Our response: Yes, this example works for a wide variety of data generating processes. We have repeated the experiment with epsilon_t drawn from the heavy-tailed t(5)-distribution. The results are practically identical, so we have chosen not to show the plots in the paper. We have, however, included a comment referring to these results at the end of Section 3 and included two new references Otneim and Tjøstheim (2017,2018), where there is a wider class of distributions, including a skewed t-distribution.

"G. Please add labels on the x and y axes of the plots, here and in the next sections."

Our response: We have experimented with various solutions to this. Adding labels to all the plots makes the figures too cluttered, in our opinion. So instead, we have chosen to add information about the labels in the figure captions. 

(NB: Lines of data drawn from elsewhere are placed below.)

/-- R22, R128: Clear Trip is refused CAUSE_PRESENT while the condition of any cause in the set holds; otherwise the set
is emptied and the berth enters AGREED if it is in service with its link up and an agreement, and VACANT, or NEGOTIATING
beyond it, in every other case.

The reply standing behind all else that its request sends is the model's choice (log 6). -/
def Obligations.ClearTripWaitsForItsCauses : Prop :=
  ∀ (b : Berth) (s : State), s.hears .shore → (s.berth b).stage = .tripped →
    ((∃ c ∈ (s.berth b).causes,
        (s.sec b).outletAux = .closed ∨ (s.sec b).couplerAux = .closed ∨
          (∃ e, (s.sec b).supervision = .opening e) ∨
          c = .emergencyStop ∧ (s.sec b).emergencyStop = .opened ∨ c = .plugPilot ∧ (s.sec b).plugPilot = .opened) →
      exec (.clearTrip .shore [berthOctet b]) s =
        .next (emit (refusal .shore 0x11#8 .causePresent) (heard .shore s))) ∧
    ((∀ c ∈ (s.berth b).causes,
        (s.sec b).outletAux = .opened ∧ (s.sec b).couplerAux = .opened ∧
          (∀ e, (s.sec b).supervision ≠ .opening e) ∧
          (c = .emergencyStop → (s.sec b).emergencyStop = .closed) ∧
          (c = .plugPilot → (s.sec b).plugPilot = .closed)) →
      ∃ t, exec (.clearTrip .shore [berthOctet b]) s = .next t ∧ leavesOthers b (heard .shore s) t ∧
        t.sent.getLast? = some (doneReply .shore 0x11#8 []) ∧ (t.berth b).causes = [] ∧
        ((s.berth b).inService = true ∧ (s.berth b).linkLost = false ∧ (s.berth b).agreement ≠ none →
          (t.berth b).stage = .agreed ∧ (t.berth b).agreement = (s.berth b).agreement) ∧
        ((s.berth b).inService = true ∧ (s.berth b).linkLost = false ∧ (s.berth b).agreement = none ∧
            (s.sec b).plugPilot = .closed →
          (t.berth b).stage = .negotiating) ∧
        ((s.berth b).inService = false ∨ (s.berth b).linkLost = true ∨
            (s.berth b).agreement = none ∧ (s.sec b).plugPilot = .opened →
          (t.berth b).stage = .vacant ∧ (t.berth b).agreement = none))

/-- R35: a request page is resolved by frequency, voltage, power and role, in that order, and the first test that fails
gives the result; when all pass, the terms are the requested frequency and voltage, the smaller of wanted and offered kW,
the minimum and the role. The power test fails only when the offer lies below the minimum. -/
def Obligations.ResolutionTestsInOrder : Prop :=
  ∀ (o : Offer) (r : PageRequest),
    (o.frequencies.has r.frequency = false → resolve o r = (.badFrequency, none)) ∧
    (o.frequencies.has r.frequency = true → r.voltage ≠ o.voltage → resolve o r = (.badVoltage, none)) ∧
    (o.frequencies.has r.frequency = true → r.voltage = o.voltage → min r.wantedKw o.kw < r.minimumKw →
      resolve o r = (.badPower, none)) ∧
    (o.frequencies.has r.frequency = true → r.voltage = o.voltage → r.minimumKw ≤ min r.wantedKw o.kw →
      (roleOf r.preference o.preference = none → resolve o r = (.badRole, none)) ∧
      ∀ role, roleOf r.preference o.preference = some role →
        resolve o r =
          (.compatible,
            some { frequency := r.frequency, voltage := r.voltage, agreedKw := min r.wantedKw o.kw,
                   minimumKw := r.minimumKw, role := role })) ∧
    (r.minimumKw ≤ r.wantedKw → (resolve o r).1 = .badPower → o.kw < r.minimumKw) ∧
    (o.frequencies.has .hz50 = true ↔ o.frequencies ≠ .only60) ∧
    (o.frequencies.has .hz60 = true ↔ o.frequencies ≠ .only50)

/-- R36: the role table; the mode each role gives the reference in the parallel stages; FORM in SHORE_CARRYING whatever
the role. -/
def Obligations.RoleTable : Prop :=
  roleOf .formOnly .formOnly = none ∧ roleOf .formOnly .formPreferred = some .shipForms ∧
    roleOf .formOnly .followPreferred = some .shipForms ∧ roleOf .formOnly .followOnly = some .shipForms ∧
    roleOf .formPreferred .formOnly = some .shoreForms ∧ roleOf .formPreferred .formPreferred = some .shipForms ∧
    roleOf .formPreferred .followPreferred = some .shipForms ∧ roleOf .formPreferred .followOnly = some .shipForms ∧
    roleOf .followPreferred .formOnly = some .shoreForms ∧
    roleOf .followPreferred .formPreferred = some .shoreForms ∧
    roleOf .followPreferred .followPreferred = some .shipForms ∧
    roleOf .followPreferred .followOnly = some .shipForms ∧
    roleOf .followOnly .formOnly = some .shoreForms ∧ roleOf .followOnly .formPreferred = some .shoreForms ∧
    roleOf .followOnly .followPreferred = some .shoreForms ∧ roleOf .followOnly .followOnly = none ∧
    ∀ (b : Berth) (s : State),
      (∀ a, (s.berth b).agreement = some a →
        (a.role = .shipForms → ((enterParallel b s).reference b).mode = .follow) ∧
        (a.role = .shoreForms → ((enterParallel b s).reference b).mode = .form)) ∧
      ((enterShoreCarrying b s).reference b).mode = .form

/-- R33, R34, R37, R42, R43: a Request Page is clamped, resolved against the offer held and acted on: an incompatible
result leaves the berth in NEGOTIATING without an agreement, with its notice; a compatible one waits 10 s for
continuation pages, or at once takes the agreement and enters AGREED. The octets of the reply's payload are the model's
choice (log 23).

The reply standing behind all else that its request sends is the model's choice (log 6). -/
def Obligations.RequestPageIsResolvedAndActedOn : Prop :=
  ∀ (b : Berth) (f : Freq) (v : Volt) (wanted minimum : BitVec 16) (pref : RolePref) (more : Bool) (o : Offer)
      (s : State),
    s.asks (.ship b) b → (s.berth b).stage.mayNegotiate = true → (s.unit b).offer = some o →
    let kw := max 100 (min 32000 wanted.toNat)
    let least := min kw minimum.toNat
    let r : PageRequest := { frequency := f, voltage := v, wantedKw := kw, minimumKw := least, preference := pref,
                             more := more }
    ∃ t, exec (.requestPage (.ship b) ([freqOctet f, voltOctet v] ++ octets 2 wanted.toNat ++
          octets 2 minimum.toNat ++ [prefOctet pref] ++ flag more)) s = .next t ∧
      leavesOthers b (heard (.ship b) s) t ∧ (t.unit b).offer = some o ∧ (t.unit b).request = some r ∧
      (t.unit b).resolution = some (resolve o r).1 ∧ (t.unit b).pages = [] ∧ (t.unit b).lastMark = none ∧
      (t.berth b).holder = (s.berth b).holder ∧ (t.berth b).status = (s.berth b).status ∧
      t.pool = s.pool ∧ t.budget = s.budget ∧ t.ramps = s.ramps ∧ t.meters = s.meters ∧ t.records = s.records ∧
      ((resolve o r).1 ≠ .compatible →
        ((s.berth b).stage = .agreed → (t.berth b).agreement = none) ∧ (t.berth b).stage = .negotiating ∧
        (t.unit b).phase = .offered ∧ (t.unit b).terms = none ∧
        t.shoreSet (.negotiationIncompatible b) = true) ∧
      (∀ terms, resolve o r = (.compatible, some terms) → more = true →
        (t.berth b).stage = .negotiating ∧ (t.unit b).phase = .collecting ∧ (t.unit b).terms = some terms ∧
        (t.unit b).pageWait = some (s.now + 10 * 10000000)) ∧
      (∀ terms, resolve o r = (.compatible, some terms) → more = false →
        (t.berth b).stage = .agreed ∧ (t.unit b).phase = .concluded ∧ (t.unit b).pageWait = none ∧
        (t.berth b).agreement =
          some { frequency := f, voltage := v, agreedKw := terms.agreedKw, minimumKw := least, role := terms.role,
                 pages := [] }) ∧
      t.sent.getLast? = some (.reply (.ship b) 0x06#8
        (doneOr (decide (kw ≠ wanted.toNat) || decide (least ≠ minimum.toNat))) none (pageReply (t.unit b)))

/-- R38 to R40: in COLLECTING a repeat of the last accepted mark is answered again and changes nothing, a first page with
mark 1 is refused, and a new page is refused once four are stored, and otherwise appended: with more pages yes the wait
restarts at 10 s, with more pages no the agreement is taken with the list.

R41, R42: the expiry of the page wait in COLLECTING takes the agreement with the pages stored and the berth enters
AGREED; outside COLLECTING there is nothing to expire.

R38: in AGREED a page whose mark equals the last accepted mark is answered with the last page reply again and changes
nothing; any other page there, any page in NEGOTIATING outside COLLECTING, and any page in every other stage is refused
WRONG_STAGE (R5). Which reason refuses a page that breaks two rules, its stage and a field's values among them, is the
model's choice (log 13): the stage is judged first.

The reply standing behind all else that its request sends is the model's choice (log 6). An expiry's command carrying
the time forward to its moment is the model's choice (log 3). -/
def Obligations.ContinuationPagesAreCollectedUntilTaken : Prop :=
  (∀ (b : Berth) (kind : PageKind) (mark more : Bool) (text : List Byte) (s : State),
     s.asks (.ship b) b → (s.berth b).stage = .negotiating → (s.unit b).phase = .collecting →
     text.length ≤ 8 → (∀ c ∈ text, 0x20 ≤ c.toNat ∧ c.toNat ≤ 0x7E) →
     let command := Instr.continuationPage (.ship b) (pageKindOctet kind :: flag mark ++ textOctets text ++ flag more)
     (∀ ack : PageAck, (s.unit b).lastMark = some mark → (s.unit b).lastReply = some ack →
       exec command s = .next (emit (doneReply (.ship b) 0x07#8 (flag ack.mark)) (heard (.ship b) s))) ∧
     ((s.unit b).lastMark = none → mark = true →
       exec command s = .next (emit (refusal (.ship b) 0x07#8 .badValue) (heard (.ship b) s))) ∧
     ((s.unit b).lastMark ≠ some mark → ((s.unit b).lastMark = none → mark = false) → 4 ≤ (s.unit b).pages.length →
       exec command s = .next (emit (refusal (.ship b) 0x07#8 .tooMany) (heard (.ship b) s))) ∧
     ((s.unit b).lastMark ≠ some mark → ((s.unit b).lastMark = none → mark = false) → (s.unit b).pages.length < 4 →
       ∃ t, exec command s = .next t ∧ leavesOthers b (heard (.ship b) s) t ∧
         (t.unit b).pages = (s.unit b).pages ++ [{ kind := kind, text := text }] ∧ (t.unit b).lastMark = some mark ∧
         (t.unit b).lastReply = some { mark := mark } ∧ (t.unit b).terms = (s.unit b).terms ∧
         t.sent.getLast? = some (doneReply (.ship b) 0x07#8 (flag mark)) ∧
         t.pool = s.pool ∧ t.budget = s.budget ∧ t.meters = s.meters ∧ t.records = s.records ∧
         (more = true → (t.berth b).stage = .negotiating ∧ (t.unit b).phase = .collecting ∧
           (t.unit b).pageWait = some (s.now + 10 * 10000000)) ∧
         (more = false → (t.berth b).stage = .agreed ∧ (t.unit b).phase = .concluded ∧ (t.unit b).pageWait = none ∧
           (t.berth b).agreement = (s.unit b).terms.map fun x =>
             { frequency := x.frequency, voltage := x.voltage, agreedKw := x.agreedKw, minimumKw := x.minimumKw,
               role := x.role, pages := (s.unit b).pages ++ [{ kind := kind, text := text }] }))) ∧
  (∀ (b : Berth) (s : State), s.quiet →
     (∀ e terms, (s.unit b).phase = .collecting → (s.unit b).pageWait = some e → (s.unit b).terms = some terms →
       ∃ t, exec (.pageWaitExpiry b) s = .next t ∧ leavesOthers b (atExpiry e s) t ∧ (t.berth b).stage = .agreed ∧
         (t.unit b).phase = .concluded ∧ (t.unit b).pageWait = none ∧
         (t.berth b).agreement =
           some { frequency := terms.frequency, voltage := terms.voltage, agreedKw := terms.agreedKw,
                  minimumKw := terms.minimumKw, role := terms.role, pages := (s.unit b).pages } ∧
         t.pool = s.pool ∧ t.budget = s.budget ∧ t.meters = s.meters ∧ t.records = s.records) ∧
     ((s.unit b).phase ≠ .collecting → exec (.pageWaitExpiry b) s = .next (cleared s))) ∧
  (∀ (b : Berth) (kind mark more : Byte) (text : List Byte) (s : State), s.asks (.ship b) b → text.length = 9 →
     let command := Instr.continuationPage (.ship b) (kind :: mark :: text ++ [more])
     let wrong := Host.Outcome.next (emit (refusal (.ship b) 0x07#8 .wrongStage) (heard (.ship b) s))
     ((s.berth b).stage = .agreed → (∀ last, (s.unit b).lastMark = some last → [mark] ≠ flag last) →
       exec command s = wrong) ∧
     ((s.berth b).stage = .negotiating → (s.unit b).phase ≠ .collecting → exec command s = wrong) ∧
     ((s.berth b).stage ≠ .negotiating → (s.berth b).stage ≠ .agreed → exec command s = wrong)) ∧
  (∀ (b : Berth) (kind : PageKind) (last more : Bool) (text : List Byte) (ack : PageAck) (s : State),
     s.asks (.ship b) b → (s.berth b).stage = .agreed → (s.unit b).lastMark = some last →
     (s.unit b).lastReply = some ack → text.length ≤ 8 → (∀ c ∈ text, 0x20 ≤ c.toNat ∧ c.toNat ≤ 0x7E) →
     exec (.continuationPage (.ship b) (pageKindOctet kind :: flag last ++ textOctets text ++ flag more)) s =
       .next (emit (doneReply (.ship b) 0x07#8 (flag ack.mark)) (heard (.ship b) s)))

"H. Why are the confidence intervals only shown on the global plots?"

Our response: The confidence intervals for local plots can be obtained using the block bootstrap. That is, however, quite time-consuming, and since we do not use them to make inferences, we have chosen to omit them in the plots. We refer instead to the formal testing in Section 4, where we obtain p-values directly for the conditional independence tests, also using a bootstrap procedure. We have added a comment about this in Section 3.

"I. Have you tried examining these relations using the framework of Mutual Information and/or Conditional Mutual Information measures? Granger causality can also be defined using these measures, which are by their very nature non-linear."

Our response: We have not used other non-parametric conditional independence tests than the one based on the local Gaussian correlation. We have, however, included a remark just before equation (4) where we point out that there certainly are other ways to do this, including the concept of mutual information.